Now write these results into two output files.

In [27]:

# Fill missing values in 'used' cols with 0
old['used_2015'].fillna(value=0, inplace=True)
new['used_2006'].fillna(value=0, inplace=True)

# Paths
out_2006 = (r'\\niva-of5\osl-userdata$\JES\Documents\James_Work\Staff\Heleen_d_W\ICP_Waters\Data'
            r'\Nature_2006_2015_Update\Match_Sites\sites_2006.csv')

out_2015 = (r'\\niva-of5\osl-userdata$\JES\Documents\James_Work\Staff\Heleen_d_W\ICP_Waters\Data'
            r'\Nature_2006_2015_Update\Match_Sites\sites_2015.csv')

# Write output
old.to_csv(out_2006, 
           encoding='utf-8', 
           index=False,
           sep=';')

new.to_csv(out_2015, 
           encoding='utf-8', 
           index=False,
           sep=';')

Finally, it is necessary to go back to the 14 sites in the 2015 data with no location information and check whether they were used in 2006. With no co-ordinates to work with it's hard to be certain, but attempting to match based on site codes or subsets of sites codes return no results, so it looks as though they weren't included in the 2006 analysis.

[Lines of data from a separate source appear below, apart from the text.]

-- ==== Sys2Proof/Machine/Regs.lean ====
section
/-! DEFINITION. The register fields of BAR0, one constant per field of the register tables of spec/ (R9, R10, R13,
R460): offset, index strides, bit position, width, access code, reset value and the events it is kept through. -/
namespace Sys2Proof.Machine

/-- The events of R13: power-on, brown-out, watchdog, software, function-level, cold, warm, standby. -/
inductive Event where
  | p | b | w | s | f | c | h | k
deriving DecidableEq, Repr

/-- Access codes of R10. -/
inductive Access where
  | rw | ro | w1c | w1s | wo | bl
deriving DecidableEq, Repr

/-- Reset value of a field: one value, its own index, one value at index 0 (0 elsewhere), or one value from an index on. -/
inductive ResetRule where
  | const (v : Nat)
  | index
  | first (v : Nat)
  | fromIdx (i v : Nat)
deriving DecidableEq, Repr

/-- A register field. The register of index `i`, `j` lies at `base + s1 × i + s2 × j` and the field at bit `lo + bs × j`. -/
structure Field where
  base : Nat
  s1 : Nat
  c1 : Nat
  s2 : Nat
  c2 : Nat
  bs : Nat
  lo : Nat
  w : Nat
  acc : Access
  rst : ResetRule
  kept : List Event
deriving DecidableEq, Repr

/-- Reset value of a field (R13). -/
def Field.reset (f : Field) (i : Nat) : Nat :=
  match f.rst with
  | .const v => v
  | .index => i
  | .first v => if i = 0 then v else 0
  | .fromIdx k v => if k ≤ i then v else 0

/-- Where the table of register values holds the field: 32 times the offset plus the field's low bit. [DEDUCED, log 10] -/
def Field.key (f : Field) (i j : Nat) : Nat := (f.base + f.s1 * i + f.s2 * j) * 32 + f.lo + f.bs * j

/-- Kept through F, C and H: the common case. -/
def keptFCH : List Event := [.f, .c, .h]
/-- Kept through every event. -/
def keptAll : List Event := [.p, .b, .w, .s, .f, .c, .h, .k]

namespace Reg
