/-- BANK_TEST_START. -/
def execBankTestStart (s : State) : Host.Outcome State Fault Refusal := .next s.testStart

/-- A bank takes a state, which the RETIRE region keeps (R262). [DESIGN CHOICE, log 68] -/
def State.bankTo (s : State) (p st : Nat) : State :=
  { (s.wr Reg.LND_PHSTAT_STATE st p) with lnd := { s.lnd with retState := tabPut 0 s.lnd.retState p (st + 1) } }

/-- The end of a bank test (R265), with the failing words and cells the array showed. [DESIGN CHOICE, log 64] -/
def execBankTestDone (failing : List (Nat × BitVec 80)) (s : State) : Host.Outcome State Fault Refusal :=
  match s.lnd.test with
  | none => .next s
  | some p =>
    let bad := failing.filter fun f => decide (f.2 ≠ 0#80)
    let s1 := { s with landing := s.landing.clearBank p, lnd := { s.lnd with test := none } }
    let s2 := s1.over (bad.take 16) fun f s =>
      s.logErr 8 7 (cwLocator .land (p * bankWords + f.1 % bankWords) (match cellsOf f.2 with | [c] => some c | _ => none))
    let s3 := (s2.wrB Reg.LND_BTEST_START false).setSticky 8 Reg.LND_BTSTAT_DONE
    if bad = [] then
      .next ((((s3.bankTo p bankFree).wr Reg.LND_PHSTAT_HARD 0 p).wr Reg.LND_BTSTAT_CAUSE 0))
    else
      .next (((s3.bankTo p bankOut).wr Reg.LND_BTSTAT_CAUSE 2).setSticky 8 Reg.LND_BTSTAT_FAIL)

/-! ### The MRAM window (R266, R267) -/

/-- Whether the host may write an MRAM offset through the window (R266). -/
def State.mramOpen (s : State) (off : Nat) : Bool :=
  (decide (0x200000 ≤ off) && decide (off < 0x400000) && s.bit Reg.LND_MWP_FWB) ||
  (decide (0x400000 ≤ off) && decide (off < 0x480000) && s.bit Reg.LND_MWP_CFG)

/-- The offset in the window register. -/
def State.mramOfs (s : State) : Nat := s.rd Reg.LND_MOFS_OFS * 8

/-- Read one codeword into the window (R267). -/
def State.mramRead (s : State) : State :=
  let (c, s1) := s.readCw .mram (s.mramOfs / 8) 7
  (((s1.wrB Reg.LND_MCTL_RD true).wr Reg.LND_MDATL_D c.data.toNat).wr Reg.LND_MDATH_D (c.data.toNat / 2 ^ 32)).wrB
    Reg.LND_MCTL_PSN c.poison

/-- Write the window data to an open region, or set ERR (R267). -/
def State.mramWrite (s : State) : State :=
  if s.mramOpen s.mramOfs then
    (s.writeCw .mram (s.mramOfs / 8) 7 0xFF#8
      (BitVec.ofNat 64 (s.rd Reg.LND_MDATL_D + s.rd Reg.LND_MDATH_D * 2 ^ 32)) false).wrB Reg.LND_MCTL_WR true
  else s.wrB Reg.LND_MCTL_ERR true

/-- MRAM_READ. -/
def execMramRead (s : State) : Host.Outcome State Fault Refusal := .next s.mramRead
/-- MRAM_WRITE. -/
def execMramWrite (s : State) : Host.Outcome State Fault Refusal := .next s.mramWrite
/-- MRAM_WINDOW_DONE: RD and WR read 0 again. -/
def execMramWindowDone (s : State) : Host.Outcome State Fault Refusal :=
  .next ((s.wrB Reg.LND_MCTL_RD false).wrB Reg.LND_MCTL_WR false)

end Sys2Proof.Machine
end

6. Things to do/think about¶

There are duplicated sites in the 2015 dataset (and possibly some in the 2006 data too, though this is less clear). These need tidying up.
There are some possible matches between sites that need clarification. In paricular, some of the Swedish sites are named using codes in the 2006 data and place names in 2015, and I have no way of knowing whether these correspond. There's also some confusion over Batch(a)wana Lake, which seems to be three sites in 2006 but just one in 2015. I'm not sure how to match these up.
There are 213 common sites that can be identified based upon (slightly modified) site codes. A further 69 common sites can be identified by matching place names and screening for proximity (e.g. closer than 1 km apart). Another 15 sites are possible matches, but I can't say for sure until the issues highlighted above are cleared up.
The file poss_matches.xlsx summarises these results. The files sites_2006.xlsx and sites_2015.xlsx list the sites used in each time period, together with whether they were used in the other time period as well. Sites considered to be "possibles" are denoted by -1 in these files.
I hope these results will be fairly accurate, but it is still possible that some common sites will have been missed. This can occur if the geographic co-ordinates specified in either of the datsets are significantly wrong. I've tried to allow for this to some extent, but I don't have time to do a more thorough check this afternoon.